DATA SHOWN:
-- ==== Sys2Proof/Machine/Answers.lean ====
section
/-!
DEFINITION. What a request asks, and what its answer or its failure does at whoever sent it: a bank (R229, R233, R243), a copy
run (R306, R318, R322), an `arm` (R316), a control core (R389), or another module (R403, R404).
-/
namespace Sys2Proof.Machine

/-! ## What a request asks (R233, R381) -/

/-- The virtual address of a request that has one. -/
def ReqBody.va : ReqBody → Option W64
  | .read ea => some ea
  | .write ea _ => some ea
  | .amo ea .. => some ea
  | .redc ea _ => some ea
  | .fillc ea _ => some ea
  | .arm ea _ => some ea
  | _ => none

/-- The request is answered through the reorder buffer: a load of a bank (R229). -/
def Req.answered (q : Req) : Bool :=
  q.why == .op && match q.body with
    | .read _ => true
    | .wread _ _ => true
    | .amo _ _ _ _ ret => ret
    | _ => false

/-- Kind of access of a request (R318, R381). -/
def Req.kind (q : Req) : AccessKind :=
  match q.body with
  | .read _ => .read
  | .wread _ _ => .read
  | .arm _ _ => .read
  | .amo .. => .amo
  | _ =>
    match q.why with
    | .chunk true _ => .coreWrite
    | _ => .write

/-- Bytes of an access, for the range checks of its place. -/
def ReqBody.size : ReqBody → Nat
  | .amo .. => 4
  | .arm _ _ => 128
  | _ => 64

/-- FLTA of a fault found beyond the tile: ea[31:0], the offset of `ldw`, or the key of an umbra op (R243, R299). -/
def ReqBody.flta : ReqBody → W32
  | .wread off _ => off
  | .umen key .. => key
  | .umlv key => key
  | .umsk key _ => key
  | .umini key _ => key
  | .umabt key => key
  | .lnch entry .. => entry.setWidth 32
  | b => (b.va.getD 0).extractLsb' 0 32

/-- FLTX of a fault found beyond the tile (R367). -/
def Req.fltx (q : Req) : W64 :=
  match q.body with
  | .wread _ x => BitVec.ofNat 64 (weightPa (siteDie q.src.tile) x)
  | b => b.va.getD 0

/-! ## Answers (R229, R233, R243) -/

/-- The token of a response (R233); FMT is the channel's, given at delivery. -/
def responseToken (b : BankId) (payload : Vec) : Token :=
  { side := { pred := true, bank := BitVec.ofFin b }, payload := payload }

/-- The null token of a failed load (R233). -/
def nullResponse (b : BankId) : Token := { side := { null := true, bank := BitVec.ofFin b }, payload := 0 }

/-- The answer of a request takes its place in the reorder buffer (R229). -/
def State.respond (s : State) (q : Req) (tok : Token) : State :=
  s.onMt (homeMemTile q.src.tile) (fun m =>
    { m with rob := m.rob.set q.src.tile.toNat ((m.rob.get q.src.tile.toNat []).map (fun e =>
        if e.id = q.id then { e with resp := some tok, due := s.cycleAt q.src.tile + Config.accessCycles 2 } else e)) })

WORK ITEM: Tally every line of the data that includes "asks". Report the number and nothing more.

ANSWER SPACE: 2